Quand les chefs font fi de la réalité historique

«Depuis le déclenchement de la présente campagne électorale, les chefs ne se soucient que très peu de la réalité historique», rapporte l’auteur.
Photo: Arpad Benedek Getty Images «Depuis le déclenchement de la présente campagne électorale, les chefs ne se soucient que très peu de la réalité historique», rapporte l’auteur.

Depuis le 28 août — date du déclenchement de la présente campagne électorale —, les historiens grincent des dents. C’est qu’à presque chaque jour qui passe, il leur est donné l’occasion de constater que les chefs ne se soucient que très peu de la réalité historique. Le 29 août, François Legault promettait « la plus importante baisse d’impôts de l’histoire du Québec », alors que celle propulsée par le Parti québécois, il y a à peine 20 ans, avait été encore plus encore plus considérable.

Quelques heures plus tard, Éric Duhaime, qui s’était maladroitement inspiré du slogan « Maîtres chez nous » de Jean Lesage au milieu de l’été, présentait cette fois le Québec comme étant « la plus vieille démocratie du continent », omettant ainsi de mentionner que les pratiques démocratiques étaient déjà en vogue au XVIIe siècle, tout juste au sud de la frontière, dans les 13 colonies britanniques.

Puis, au début de la dernière semaine, Dominique Anglade a elle aussi choisi de défier le passé. Après avoir qualifié les positions de François Legault en matière d’immigration de « minables », elle a ajouté que « nourrir la peur de l’autre » s’apparentait à la « plus vieille forme de politique » au Québec, celle-là même qui consistait autrefois à « nous monter les uns contre les autres ». C’est pourtant totalement faux.

Si on étudie les débats parlementaires, qui surviennent à l’Assemblée législative du Québec durant les 30 premières années de la Confédération, on constate d’abord que le discours des élus québécois est très favorable à l’immigration. La majorité des députés ouverts à la venue de populations étrangères le sont d’ailleurs en vertu de l’idéal de prospérité, lequel découle d’un désir plus vaste d’expansion. Par expansion, on entend l’augmentation de la population du Québec, un objectif présenté comme une « oeuvre nationale » par Joseph-Adolphe Chapleau.

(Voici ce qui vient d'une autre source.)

-- ==== Sys2Proof/Tests/Slice0.lean ====
section
/-! SUPPORT. Tests of the model against the words and vectors of the spec (30_encoding.md, 95_test_vectors.md),
and for every statement with hypotheses a state and operands that meet all of them (test_hyp_…). -/

namespace Sys2Proof.Tests

open Sys2Proof Sys2Proof.Machine

set_option maxRecDepth 100000

/-! ### Helpers -/

/-- A draw that adds nothing and accepts everything. -/
def quiet : Draw := { arrive := [], accept := 300, portOk := true, late := [] }

/-- A draw in which the peer sends `l`. -/
def sends (l : List Byte) : Draw := { quiet with arrive := l }

/-- A draw in which the port accepts `c` bytes. -/
def takes (c : Nat) : Draw := { quiet with accept := c }

/-- The seven draws of a transaction answered by `reply`. -/
def transaction (reply : List Byte) : List Draw := [quiet, quiet, sends reply, quiet, quiet, quiet, quiet]

/-- The draws of a register access: its transaction and the echo check. -/
def answer (reply : List Byte) : List Draw := transaction reply ++ [quiet]

/-- The draws of a sweep's reading of one entry: its register access and the decoding. -/
def entry (reply : List Byte) : List Draw := transaction reply ++ [quiet, quiet]

/-- The fixture registry REG_F of 95_test_vectors.md section 2.11. -/
def regF : List SensorDef :=
  [{ name := "mode", addr := 0x2323, size := 1, kind := .unsignedInt 1 },
   { name := "t", addr := 0x0800, size := 2, kind := .scaledFloat 2 10 },
   { name := "offset", addr := 0x0801, size := 2, kind := .signedInt 2 }]

/-- An idle block with the link up (95_test_vectors.md, opening) and these draws to come. -/
def ready (script : List Draw) : State :=
  { State.reset with link := .ready, portHeld := true, script := script, registry := regF }

/-- An idle block with no port. -/
def shut (script : List Draw) : State := { State.reset with script := script, registry := regF }

/-- Inside OPEN's handshake, run on its own. -/
def waking (script : List Draw) : State :=
  { State.reset with link := .unestablished, portHeld := true, script := script, registry := regF }

/-- The instruction answers a next state of which `p` holds. -/
def yields (i : Instr) (s : State) (p : State → Bool) : Bool :=
  match exec i s with
  | .next t => p t
  | _ => false

/-- The instruction's result, run on its own, is `r`. -/
def gives (i : Instr) (s : State) (r : Result) : Bool := yields i s (fun t => decide (t.opResult = some r))

/-- The instruction ends with this error, and `err` holds it (R10). -/
def fails (i : Instr) (s : State) (e : Fail) : Bool :=
  yields i s (fun t => decide (t.opResult = some (.err { fail := e }) ∧ t.err = some { fail := e }))

/-! ### WellFormed: one ill-formed term for each check -/

theorem test_wf_size : sizeOk 0 = false ∧ sizeOk 5 = false ∧ sizeOk 1 = true ∧ sizeOk 4 = true := by decide

theorem test_wf_kind : Kind.wf (.signedInt 0) = false ∧ Kind.wf (.unsignedInt 5) = false ∧
    Kind.wf (.scaledFloat 5 10) = false ∧ Kind.wf (.scaledFloat 2 0) = false := by decide

theorem test_wf_sensor :
    SensorDef.wf { name := "a", addr := 0, size := 5, kind := .signedInt 5 } = false ∧
    SensorDef.wf { name := "a", addr := 0, size := 2, kind := .signedInt 1 } = false ∧
    SensorDef.wf { name := "a", addr := 0, size := 2, kind := .scaledFloat 2 0 } = false ∧
    SensorDef.wf { name := "mode_text", addr := 0, size := 1, kind := .unsignedInt 1 } = false := by decide

theorem test_wf_registry :
    registryWf regF = true ∧
    registryWf (regF ++ [{ name := "t", addr := 1, size := 1, kind := .signedInt 1 }]) = false ∧
    registryWf [{ name := "a", addr := 0, size := 0, kind := .signedInt 0 }] = false := by decide

theorem test_wf_values : Value.wf (.scaled 1 0) = false ∧ HostNum.wf (.ratio 1 0) = false ∧
    Field.wf (.num (.scaled 1 0)) = false := by decide

theorem test_wf_messages :
    Instr.wf (.reqFrame (List.replicate 101 0)) = false ∧
    Instr.wf (.respFrame (List.replicate 256 0) 0) = false ∧
    Instr.wf (.readReq 0 0) = false ∧ Instr.wf (.readReq 0 5) = false ∧
    Instr.wf (.readRsp 0 5 [0, 0, 0, 0, 0]) = false ∧ Instr.wf (.readRsp 0 2 [0]) = false ∧
    Instr.wf (.writeReq 0 (List.replicate 96 0)) = false ∧ Instr.wf (.writeRsp 0 96) = false := by decide

theorem test_wf_operations :
    Instr.wf (.writeValue "mode" (.ratio 1 0)) = false ∧ Instr.wf (.decode (.signedInt 2) [0]) = false ∧
    Instr.wf (.decodeSigned [0] 2) = false ∧ Instr.wf (.decodeUnsigned [] 0) = false ∧
    Instr.wf (.decodeScaled [0] 1 0) = false ∧ Instr.wf (.encodeUnsigned (.int 0) 0) = false ∧
    Instr.wf (.modeText (.scaled 0 0)) = false ∧ Instr.wf (.valveText (.scaled 0 0)) = false ∧
    Instr.wf (.addDerived [("a", .num (.int 0)), ("a", .num (.int 1))]) = false := by decide

/-! ### Decoding: words written out from 30_encoding.md -/

/-- R51: WAKE 00000100, WAKE_ACK 00000101, ACK and SYNC_ACK 00000110, NAK 00010101. -/
theorem test_decode_control :
    decode .wakeTx [0b00000100] = .instr .wake ∧ decode .wakeRx [0b00000101] = .instr .wakeAck ∧
    decode .syncRx [0b00000110] = .instr .syncAck ∧ decode .rxAck [0b00000110] = .instr .ack ∧
    decode .rxAck [0b00010101] = .instr .nak := by decide

/-- R51: SYNC 00010110 00000000 00000000. -/
theorem test_decode_sync : decode .syncTx [0b00010110, 0b00000000, 0b00000000] = .instr .sync := by decide

/-- R53, section 2.2 of 95_test_vectors.md: 41 01 41 42 and 41 00 00. -/
theorem test_decode_reqFrame : decode .txFrame [0b01000001, 0b00000001, 0b01000001, 0b01000010] =
    .instr (.reqFrame [0x41]) ∧ decode .txFrame [0x41, 0x00, 0x00] = .instr (.reqFrame []) := by decide

/-- R53: a response frame carries its checksum byte as received. -/
theorem test_decode_respFrame : decode .rxFrame [0b01000001, 0b00000000, 0b00000001] =
    .instr (.respFrame [] 0x01) := by decide

/-- R58: 00 01 AH AL SZ, the high address byte first. -/
theorem test_decode_readReq :
    decode .payload [0b00000000, 0b00000001, 0b00010010, 0b00110100, 0b00000100] =
      .instr (.readReq 0x1234 4) := by decide

/-- R59: 01 01 AH AL SZ data. -/
theorem test_decode_readRsp :
    decode .payload [0b00000001, 0b00000001, 0b00010010, 0b00110100, 0b00000001, 0b10000000] =
      .instr (.readRsp 0x1234 1 [0x80]) := by decide

/-- R60: 00 02 AH AL n data. -/
theorem test_decode_writeReq :
    decode .payload [0b00000000, 0b00000010, 0b01100011, 0b00000000, 0b00000010, 0b11111010, 0b00000000] =
      .instr (.writeReq 0x6300 [0xFA, 0x00]) := by decide

/-- R61: 01 02 AH AL n. -/
theorem test_decode_writeRsp :
    decode .payload [0b00000001, 0b00000010, 0b01100011, 0b00000000, 0b00000010] =
      .instr (.writeRsp 0x6300 2) := by decide

/-- R64: what no rule selects is rejected by name. -/
theorem test_decode_rejects :
    decode .wakeRx [0x06] = .reject (.notWakeAck 0x06) ∧ decode .rxAck [0x41] = .reject (.notAckNorNak 0x41) ∧
    decode .txFrame [0x41, 0x01, 0x41, 0x43] = .reject (.badChecksum 0x43 0x42) ∧
    decode .payload [0x01, 0x03, 0, 0, 0] = .reject (.noPayload 0x01 0x03) := by decide

/-- The opcode table's words (log 23, 24). -/
theorem test_decode_table :
    decodeTableWord 8 0x04 = some .wake ∧ decodeTableWord 8 0x05 = some .wakeAck ∧
    decodeTableWord 24 0x160000 = some .sync ∧ decodeTableWord 8 0x06 = some .ack ∧
    decodeTableWord 16 0x0015 = some .nak ∧ decodeTableWord 8 0x41 = some (.reqFrame []) ∧
    decodeTableWord 16 0x0001 = some (.readReq 0 0) ∧ decodeTableWord 16 0x0101 = some (.readRsp 0 0 []) ∧
    decodeTableWord 16 0x0002 = some (.writeReq 0 []) ∧ decodeTableWord 16 0x0102 = some (.writeRsp 0 0) ∧
    decodeTableWord 8 0x00 = none := by decide

/-- A placed word is the message that the next step fetches. -/
theorem test_fetch_word :
    (fetch (State.reset.withFetchWord 8 0x04)).instr = some .wake ∧
    (fetch (State.reset.withFetchWord 8 0x41)).instr = some (.reqFrame []) ∧
    (fetch (State.reset.withFetchWord 16 0x0001)).instr = some (.readReq 0 0) ∧
    (fetch (State.reset.withFetchWord 16 0x0102)).instr = some (.writeRsp 0 0) := by decide

/-! ### Messages -/

/-- R68: `TX 04`, one attempt counted. -/
theorem test_wake : yields .wake (waking [takes 0])
    (fun t => decide (t.wakeCount = 1 ∧ t.phase = .hsWakeRx ∧ t.trace = [.tx [0x04] 0])) = true := by decide

/-- R68, R69: on to the sync step. -/
theorem test_wakeAck : yields .wakeAck (waking []) (fun t => decide (t.phase = .hsSyncTx)) = true := by decide

/-- R69: `TX 16 00 00`. -/
theorem test_sync : yields .sync (waking [quiet])
    (fun t => decide (t.txLog = [0x16, 0x00, 0x00] ∧ t.phase = .hsSyncRx)) = true := by decide

/-- R69: the link is ready. -/
theorem test_syncAck : yields .syncAck { waking [] with task := .opening "x", phase := .hsSyncRx }
    (fun t => decide (t.link = .ready ∧ t.lastResult = some (.ok .unit) ∧ t.phase = .idle)) = true := by decide

/-- R75: on to the frame start. -/
theorem test_ack : yields .ack { ready [] with task := .parse }
    (fun t => decide (t.ackByte = 0x06 ∧ t.phase = .rxStart)) = true := by decide

/-- PR3, the last command: a NAK under WRITE_VALUE, code 0x22. -/
theorem test_nak : yields .nak { ready [] with task := .writing, phase := .rxAck }
    (fun t => decide (t.errCode = 0x22 ∧ t.phase = .idle ∧ t.link = .ready)) = true := by decide

/-- W11: the frame of a read request's payload. -/
theorem test_reqFrame : yields (.reqFrame [0x00, 0x01, 0x08, 0x00, 0x02]) (ready [quiet])
    (fun t => decide (t.txLog = [0x41, 0x05, 0x00, 0x01, 0x08, 0x00, 0x02, 0x10])) = true := by decide

/-- P-CK0: the checksum of an empty payload is 00. -/
theorem test_respFrame : fails (.respFrame [] 0x01) { ready [] with task := .parse }
    { kind := .checksumMismatch, got := some 0x01, expected := some 0x00 } = true := by decide

/-- Section 2.5: the request of `REG_READ(0xFFFF, 4)`. -/
theorem test_readReq : yields (.readReq 0xFFFF 4) (ready [quiet])
    (fun t => decide (t.txLog = [0x41, 0x05, 0x00, 0x01, 0xFF, 0xFF, 0x04, 0x08])) = true := by decide

/-- W7: an address echo that differs in its low byte. -/
theorem test_readRsp : fails (.readRsp 0x0801 2 [0xE4, 0x09])
    { ready [] with task := .regRead, reqAddr := 0x0800, reqSize := 2 }
    { kind := .invalidReadResponse } = true := by decide

/-- W11: the frame of a write request. -/
theorem test_writeReq : yields (.writeReq 0x2323 [0x01]) (ready [quiet])
    (fun t => decide (t.txLog = [0x41, 0x06, 0x00, 0x02, 0x23, 0x23, 0x01, 0x01, 0x50])) = true := by decide

/-- W8: byte 4 is 02 where 01 was written. -/
theorem test_writeRsp : fails (.writeRsp 0x2323 2)
    { ready [] with task := .regWrite, reqKind := .write, reqAddr := 0x2323, reqSize := 1 }
    { kind := .wrongSize, got := some 2, expected := some 1 } = true := by decide

/-! ### Host commands -/

/-- PR1: two failed attempts, then success. -/
theorem test_open : yields (.openCmd "/dev/ttyUSB0")
    (shut [quiet, quiet, quiet, quiet, quiet, sends [0x15], quiet, sends [0x05], quiet, sends [0x06]])
    (fun t => decide (t.link = .ready ∧ t.portHeld = true ∧ t.wakeCount = 3 ∧
      t.lastResult = some (.ok .unit) ∧ t.rxq = [])) = true := by decide

/-- S-POF. -/
theorem test_open_fails : yields (.openCmd "/dev/x") (shut [quiet, { quiet with portOk := false }])
    (fun t => decide (t.link = .closed ∧ t.errCode = 0x12 ∧ t.txLog = [])) = true := by decide

/-- PR2: the sweep of REG_F. -/
theorem test_getMeasurements : yields .getMeasurements (ready (quiet ::
     entry [0x06, 0x41, 0x06, 0x01, 0x01, 0x23, 0x23, 0x01, 0x02, 0x51] ++
     entry [0x06, 0x41, 0x07, 0x01, 0x01, 0x08, 0x00, 0x02, 0xE4, 0x09, 0x00] ++
     entry [0x06, 0x41, 0x07, 0x01, 0x01, 0x08, 0x01, 0x02, 0xCE, 0xFF, 0xE1]))
    (fun t => decide (t.lastResult = some (.ok (.map [("mode", .num (.int 2)), ("t", .num (.scaled 2532 10)),
        ("offset", .num (.int (-50))), ("mode_text", .text .heatingAndWarmWater)])) ∧
      t.acc = 0xE1 ∧ t.sweepIdx = 2)) = true := by decide

/-- S-NR1. -/
theorem test_getMeasurements_closed : yields .getMeasurements (shut [quiet])
    (fun t => decide (t.errCode = 0x45 ∧ t.txLog = [])) = true := by decide

/-- PR3, the first command: 1.9 is truncated to 1. -/
theorem test_writeValue : yields (.writeValue "mode" (.ratio 19 10))
    (ready (quiet :: answer [0x06, 0x41, 0x05, 0x01, 0x02, 0x23, 0x23, 0x01, 0x4F]))
    (fun t => decide (t.lastResult = some (.ok .unit) ∧
      t.txLog = [0x41, 0x06, 0x00, 0x02, 0x23, 0x23, 0x01, 0x01, 0x50])) = true := by decide

/-- S-NW1. -/
theorem test_writeValue_readOnly : yields (.writeValue "t" (.int 5)) (ready [quiet])
    (fun t => decide (t.lastResult = some (.err { fail := { kind := .notWritable, sensor := some "t" } }) ∧
      t.trace = [])) = true := by decide

/-- S-CL1. -/
theorem test_close : yields .closeCmd (ready [quiet, quiet])
    (fun t => decide (t.link = .closed ∧ t.portHeld = false ∧ t.trace = [.portClose])) = true := by decide

/-! ### Internal operations -/

/-- H-10: nine timeouts, then 05. -/
theorem test_handshake : yields .handshake
    (waking (List.replicate 19 quiet ++ [sends [0x05], quiet, sends [0x06]]))
    (fun t => decide (t.opResult = some (.ok .unit) ∧ t.wakeCount = 10)) = true := by decide

/-- H-DUP: the second 05 is read as the sync acknowledge. -/
theorem test_handshake_stale : fails .handshake (waking [quiet, sends [0x05, 0x05], quiet, quiet])
    { kind := .syncRejected, got := some 0x05, expected := some 0x06 } = true := by decide

/-- R73. -/
theorem test_ckClear : yields .ckClear { ready [] with acc := 0xFF } (fun t => decide (t.acc = 0)) = true := by
  decide

/-- R73: the sum wraps at 256. -/
theorem test_ckAdd : yields (.ckAdd 0x02) { ready [] with acc := 0xFF } (fun t => decide (t.acc = 1)) = true := by
  decide

/-- Section 2.1: 100 bytes of FF. -/
theorem test_ckRun : yields (.ckRun 100 (List.replicate 100 0xFF)) (ready [])
    (fun t => decide (t.acc = 0)) = true := by decide

/-- Section 2.2: the frame of a write of FA 00 to 0x6300. -/
theorem test_build : gives (.build [0x00, 0x02, 0x63, 0x00, 0x02, 0xFA, 0x00]) (ready [])
    (.ok (.bytes [0x41, 0x07, 0x00, 0x02, 0x63, 0x00, 0x02, 0xFA, 0x00, 0x68])) = true := by decide

/-- Section 2.2: 101 bytes are refused. -/
theorem test_build_long : fails (.build (List.replicate 101 0)) (ready [])
    { kind := .payloadTooLarge, got := some 101, expected := some 100 } = true := by decide

/-- P-EXTRA: what follows the frame stays in `rxq`. -/
theorem test_parse : yields .parse { ready [quiet, quiet, quiet, quiet, quiet] with
      rxq := [0x06, 0x41, 0x07, 0x01, 0x01, 0x08, 0x00, 0x02, 0xE4, 0x09, 0x00, 0x06] }
    (fun t => decide (t.opResult = some (.ok (.bytes [0x01, 0x01, 0x08, 0x00, 0x02, 0xE4, 0x09])) ∧
      t.rxq = [0x06])) = true := by decide

/-- P-SHORT. -/
theorem test_parse_short : fails .parse { ready [quiet, quiet, quiet, quiet, quiet] with
      rxq := [0x06, 0x41, 0x07, 0x01, 0x01, 0x08, 0x00, 0x02] }
    { kind := .frameTooShort, got := some 5, expected := some 8 } = true := by decide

On entend aussi par expansion l’occupation du territoire, le raccourci vers la conservation de notre « légitime patrimoine » décrit par Pierre-Alexis Tremblay à l’Assemblée législative. Ces deux missions passent par une immigration forte. Un autre thème se trouvant au coeur du discours favorable à l’immigration, au tout début de l’histoire de la province de Québec, est la volonté de rapatrier les 900 000 Canadiens français qui s’installèrent aux États-Unis entre 1840 et 1930.

C’est pourquoi l’historien Martin Pâquet a qualifié, il y a quelques années, le rapatrié canadien-français de « meilleur immigrant ». L’étude des débats révèle aussi qu’un grand nombre de députés québécois soutiennent à la même époque que la venue de populations étrangères pourra améliorer l’état de la province, autant sur les plans agricole, industriel que moral. Au tournant du XIXe siècle, l’immigrant est ainsi perçu comme celui qui peut permettre au Québec d’entrer dans la modernité, ou alors de lui faire face. Il apporte la lumière, une éthique de vie en mesure de répondre aux doutes que les péripéties de l’histoire ont laissés sur le parcours passé et prochain du Québec.

Contrairement à ce qu’avançait cette semaine Dominique Anglade, le discours des élus québécois défavorables à l’immigration ne se déploie généralement pas en fonction de « la peur de l’autre ». La plupart du temps, les députés en question rappellent plutôt que les coûts engagés n’ont pas apporté les résultats escomptés. Ils rappellent aussi qu’il faudrait normalement prioriser le rapatriement des Canadiens français devant l’immigration européenne. Quant aux députés qui soutiennent que les immigrants menacent la cohésion sociale, ils sont à la fois extrêmement minoritaires et isolés, mis à part Honoré Mercier, qui se méfie en revanche avant tout des socialistes.

Bref, n’en déplaise à la cheffe du Parti libéral du Québec, son interprétation du passé québécois relève davantage du récit stratégique que d’une lecture fidèle des sources à notre disposition. Par contre, si l’histoire des idées occupe une place importante dans son esprit, peut-être sera-t-elle intéressée d’apprendre que, malgré le fait qu’ils soient extrêmement minoritaires à occuper les sièges de l’Assemblée législative entre 1867 et 1900, les députés du Parti libéral du Québec sont pourtant ceux qui s’expriment le plus en défaveur de l’immigration durant cette période. Comme quoi l’histoire, pour autant qu’on s’y intéresse vraiment, est parsemée de surprises.